Try it: Only those lines in the data below from the line containing "cases a <;> simp [Access.check, Access.map]" through the line containing "kind = .memRange := by", both included, should be restated word for word.

================

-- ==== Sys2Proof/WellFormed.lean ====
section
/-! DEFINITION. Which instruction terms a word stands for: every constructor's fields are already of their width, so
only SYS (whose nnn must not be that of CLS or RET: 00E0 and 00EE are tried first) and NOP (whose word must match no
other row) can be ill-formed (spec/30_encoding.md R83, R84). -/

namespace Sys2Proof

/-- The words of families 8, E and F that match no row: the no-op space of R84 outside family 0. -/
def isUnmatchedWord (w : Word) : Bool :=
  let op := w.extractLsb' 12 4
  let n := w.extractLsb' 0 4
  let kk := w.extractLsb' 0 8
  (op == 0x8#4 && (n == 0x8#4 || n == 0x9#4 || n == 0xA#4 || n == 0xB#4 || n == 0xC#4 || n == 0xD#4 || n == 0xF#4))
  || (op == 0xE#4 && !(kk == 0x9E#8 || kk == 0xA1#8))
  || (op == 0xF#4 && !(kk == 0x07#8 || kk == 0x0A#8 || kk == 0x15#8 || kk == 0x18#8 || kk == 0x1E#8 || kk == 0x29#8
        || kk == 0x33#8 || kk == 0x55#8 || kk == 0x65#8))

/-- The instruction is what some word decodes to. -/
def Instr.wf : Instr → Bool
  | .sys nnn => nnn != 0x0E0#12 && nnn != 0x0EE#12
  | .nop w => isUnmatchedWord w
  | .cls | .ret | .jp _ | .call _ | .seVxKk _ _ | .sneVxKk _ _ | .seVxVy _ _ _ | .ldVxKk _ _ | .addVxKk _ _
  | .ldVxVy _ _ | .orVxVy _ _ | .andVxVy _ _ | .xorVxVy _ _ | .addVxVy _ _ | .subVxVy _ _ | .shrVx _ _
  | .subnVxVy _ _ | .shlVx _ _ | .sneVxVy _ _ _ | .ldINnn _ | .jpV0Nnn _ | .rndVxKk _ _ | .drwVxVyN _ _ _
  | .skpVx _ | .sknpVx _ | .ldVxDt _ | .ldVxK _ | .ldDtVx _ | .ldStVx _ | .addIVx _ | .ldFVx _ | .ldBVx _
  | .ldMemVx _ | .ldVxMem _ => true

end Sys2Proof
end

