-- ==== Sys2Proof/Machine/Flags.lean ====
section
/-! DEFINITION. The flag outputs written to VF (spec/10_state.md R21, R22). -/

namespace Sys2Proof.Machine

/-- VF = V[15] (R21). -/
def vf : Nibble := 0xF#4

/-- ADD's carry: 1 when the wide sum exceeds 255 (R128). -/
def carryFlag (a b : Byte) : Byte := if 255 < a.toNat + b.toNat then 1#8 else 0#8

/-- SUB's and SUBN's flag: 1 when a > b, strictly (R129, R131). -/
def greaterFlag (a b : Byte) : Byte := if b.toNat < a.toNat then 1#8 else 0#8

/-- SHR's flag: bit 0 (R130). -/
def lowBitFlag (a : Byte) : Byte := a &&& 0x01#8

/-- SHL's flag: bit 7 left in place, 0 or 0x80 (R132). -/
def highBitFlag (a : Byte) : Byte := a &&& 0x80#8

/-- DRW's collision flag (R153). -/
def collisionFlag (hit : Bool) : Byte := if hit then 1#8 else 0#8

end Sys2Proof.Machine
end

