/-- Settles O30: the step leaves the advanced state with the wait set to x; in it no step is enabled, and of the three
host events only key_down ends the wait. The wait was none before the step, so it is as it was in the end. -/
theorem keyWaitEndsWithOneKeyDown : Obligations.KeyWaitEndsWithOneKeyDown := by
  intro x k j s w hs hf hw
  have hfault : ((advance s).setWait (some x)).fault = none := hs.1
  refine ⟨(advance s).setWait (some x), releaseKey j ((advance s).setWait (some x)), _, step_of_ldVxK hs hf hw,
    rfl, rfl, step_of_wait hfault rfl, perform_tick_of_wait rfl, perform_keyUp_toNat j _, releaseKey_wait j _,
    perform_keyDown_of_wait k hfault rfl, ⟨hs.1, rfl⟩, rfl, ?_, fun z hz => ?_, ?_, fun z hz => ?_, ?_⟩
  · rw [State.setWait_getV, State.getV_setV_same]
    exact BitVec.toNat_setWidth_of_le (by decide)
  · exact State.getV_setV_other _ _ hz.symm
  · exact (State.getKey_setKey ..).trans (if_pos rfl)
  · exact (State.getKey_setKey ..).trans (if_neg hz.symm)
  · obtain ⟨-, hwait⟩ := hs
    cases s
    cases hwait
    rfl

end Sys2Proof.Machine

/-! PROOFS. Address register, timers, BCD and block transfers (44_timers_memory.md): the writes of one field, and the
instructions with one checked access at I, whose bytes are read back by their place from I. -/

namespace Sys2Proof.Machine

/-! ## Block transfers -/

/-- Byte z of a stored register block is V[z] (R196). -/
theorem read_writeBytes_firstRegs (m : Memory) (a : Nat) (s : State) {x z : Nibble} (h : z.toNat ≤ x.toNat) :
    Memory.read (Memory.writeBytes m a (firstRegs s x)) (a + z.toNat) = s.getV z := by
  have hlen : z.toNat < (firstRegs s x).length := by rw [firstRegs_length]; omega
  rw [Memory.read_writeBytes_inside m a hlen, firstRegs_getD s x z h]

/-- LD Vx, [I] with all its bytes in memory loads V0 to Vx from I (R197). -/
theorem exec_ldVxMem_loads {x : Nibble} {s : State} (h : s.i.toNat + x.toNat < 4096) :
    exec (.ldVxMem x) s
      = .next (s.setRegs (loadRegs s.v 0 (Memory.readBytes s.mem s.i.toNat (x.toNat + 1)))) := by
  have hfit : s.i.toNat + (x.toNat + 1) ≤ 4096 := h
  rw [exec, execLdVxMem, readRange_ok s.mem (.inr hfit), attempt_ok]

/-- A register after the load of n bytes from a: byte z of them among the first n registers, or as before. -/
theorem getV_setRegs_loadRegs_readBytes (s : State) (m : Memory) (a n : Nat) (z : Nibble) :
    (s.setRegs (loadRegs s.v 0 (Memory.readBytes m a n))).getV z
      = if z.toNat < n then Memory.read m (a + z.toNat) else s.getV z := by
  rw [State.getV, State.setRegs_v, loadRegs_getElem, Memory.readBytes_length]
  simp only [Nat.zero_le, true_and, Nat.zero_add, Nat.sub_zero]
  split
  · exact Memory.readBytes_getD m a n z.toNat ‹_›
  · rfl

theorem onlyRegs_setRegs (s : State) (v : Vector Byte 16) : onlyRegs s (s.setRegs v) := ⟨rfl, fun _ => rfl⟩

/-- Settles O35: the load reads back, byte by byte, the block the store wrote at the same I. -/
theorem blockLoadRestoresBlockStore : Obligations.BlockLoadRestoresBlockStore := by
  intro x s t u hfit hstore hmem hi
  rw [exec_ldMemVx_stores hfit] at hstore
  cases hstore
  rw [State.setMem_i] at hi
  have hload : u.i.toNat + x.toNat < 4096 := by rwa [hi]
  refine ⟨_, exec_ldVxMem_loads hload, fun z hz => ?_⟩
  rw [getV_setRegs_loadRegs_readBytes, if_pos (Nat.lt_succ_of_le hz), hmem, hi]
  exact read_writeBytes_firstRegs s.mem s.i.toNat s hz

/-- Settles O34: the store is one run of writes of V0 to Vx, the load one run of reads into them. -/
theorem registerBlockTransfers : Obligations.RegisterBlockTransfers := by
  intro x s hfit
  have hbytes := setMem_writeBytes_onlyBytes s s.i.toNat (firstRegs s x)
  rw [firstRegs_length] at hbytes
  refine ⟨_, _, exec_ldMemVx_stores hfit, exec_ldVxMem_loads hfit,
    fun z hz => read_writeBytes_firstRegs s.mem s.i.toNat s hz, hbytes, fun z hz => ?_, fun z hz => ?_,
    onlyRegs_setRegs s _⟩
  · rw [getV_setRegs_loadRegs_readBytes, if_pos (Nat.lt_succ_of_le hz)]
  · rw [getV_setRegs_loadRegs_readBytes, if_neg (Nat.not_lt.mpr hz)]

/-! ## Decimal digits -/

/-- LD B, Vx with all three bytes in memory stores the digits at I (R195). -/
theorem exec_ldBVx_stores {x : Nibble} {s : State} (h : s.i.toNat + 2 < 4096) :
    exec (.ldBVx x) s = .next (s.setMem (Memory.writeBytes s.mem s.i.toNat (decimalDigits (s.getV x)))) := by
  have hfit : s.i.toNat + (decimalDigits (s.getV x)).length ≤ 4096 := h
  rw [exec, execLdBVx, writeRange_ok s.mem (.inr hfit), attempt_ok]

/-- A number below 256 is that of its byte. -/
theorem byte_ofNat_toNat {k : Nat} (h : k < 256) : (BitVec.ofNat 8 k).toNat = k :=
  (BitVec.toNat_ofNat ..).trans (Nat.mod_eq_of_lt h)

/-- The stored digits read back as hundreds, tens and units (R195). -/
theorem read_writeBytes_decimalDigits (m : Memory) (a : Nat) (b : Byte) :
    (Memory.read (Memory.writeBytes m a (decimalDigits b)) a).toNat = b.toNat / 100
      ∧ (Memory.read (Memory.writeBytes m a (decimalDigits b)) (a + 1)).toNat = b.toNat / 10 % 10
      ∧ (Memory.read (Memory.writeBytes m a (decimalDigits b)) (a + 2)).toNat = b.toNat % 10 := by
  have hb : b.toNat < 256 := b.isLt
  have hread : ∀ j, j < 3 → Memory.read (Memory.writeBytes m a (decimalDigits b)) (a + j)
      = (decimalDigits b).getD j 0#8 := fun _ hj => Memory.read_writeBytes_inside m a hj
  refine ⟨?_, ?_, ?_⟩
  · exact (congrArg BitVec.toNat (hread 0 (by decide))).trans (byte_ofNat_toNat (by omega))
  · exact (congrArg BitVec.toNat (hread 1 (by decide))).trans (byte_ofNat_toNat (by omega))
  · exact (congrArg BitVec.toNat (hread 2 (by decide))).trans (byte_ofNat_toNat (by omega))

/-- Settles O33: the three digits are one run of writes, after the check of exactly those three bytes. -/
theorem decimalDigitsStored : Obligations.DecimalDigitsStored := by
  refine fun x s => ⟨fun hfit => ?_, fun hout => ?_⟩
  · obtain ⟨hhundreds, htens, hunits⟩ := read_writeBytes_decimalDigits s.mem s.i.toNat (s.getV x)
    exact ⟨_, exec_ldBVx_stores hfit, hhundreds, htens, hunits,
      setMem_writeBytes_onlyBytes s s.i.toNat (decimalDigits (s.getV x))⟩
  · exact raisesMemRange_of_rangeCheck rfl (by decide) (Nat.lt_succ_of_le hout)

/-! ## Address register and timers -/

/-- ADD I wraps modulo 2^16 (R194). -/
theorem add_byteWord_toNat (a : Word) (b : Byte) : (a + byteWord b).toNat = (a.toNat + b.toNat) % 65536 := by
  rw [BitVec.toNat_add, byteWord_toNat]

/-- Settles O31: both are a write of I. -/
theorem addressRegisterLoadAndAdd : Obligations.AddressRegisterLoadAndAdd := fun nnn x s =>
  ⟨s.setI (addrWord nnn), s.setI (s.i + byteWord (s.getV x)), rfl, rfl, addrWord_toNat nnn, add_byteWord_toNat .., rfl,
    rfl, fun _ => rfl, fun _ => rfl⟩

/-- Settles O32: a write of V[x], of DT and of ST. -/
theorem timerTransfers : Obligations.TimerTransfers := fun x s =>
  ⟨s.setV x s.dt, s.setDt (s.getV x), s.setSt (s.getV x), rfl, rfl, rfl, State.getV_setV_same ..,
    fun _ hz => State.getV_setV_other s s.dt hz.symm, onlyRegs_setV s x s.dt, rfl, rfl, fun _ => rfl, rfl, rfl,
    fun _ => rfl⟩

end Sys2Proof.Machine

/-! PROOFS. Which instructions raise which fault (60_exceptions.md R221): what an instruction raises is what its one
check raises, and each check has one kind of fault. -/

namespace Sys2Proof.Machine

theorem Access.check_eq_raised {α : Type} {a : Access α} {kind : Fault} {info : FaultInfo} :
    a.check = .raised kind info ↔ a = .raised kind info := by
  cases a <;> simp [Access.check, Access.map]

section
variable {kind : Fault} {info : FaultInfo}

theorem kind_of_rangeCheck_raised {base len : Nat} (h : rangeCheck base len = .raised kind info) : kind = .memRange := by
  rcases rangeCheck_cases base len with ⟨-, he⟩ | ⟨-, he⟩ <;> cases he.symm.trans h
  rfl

================

Response to the task:
  cases a <;> simp [Access.check, Access.map]

section
variable {kind : Fault} {info : FaultInfo}

theorem kind_of_rangeCheck_raised {base len : Nat} (h : rangeCheck base len = .raised kind info) : kind = .memRange := by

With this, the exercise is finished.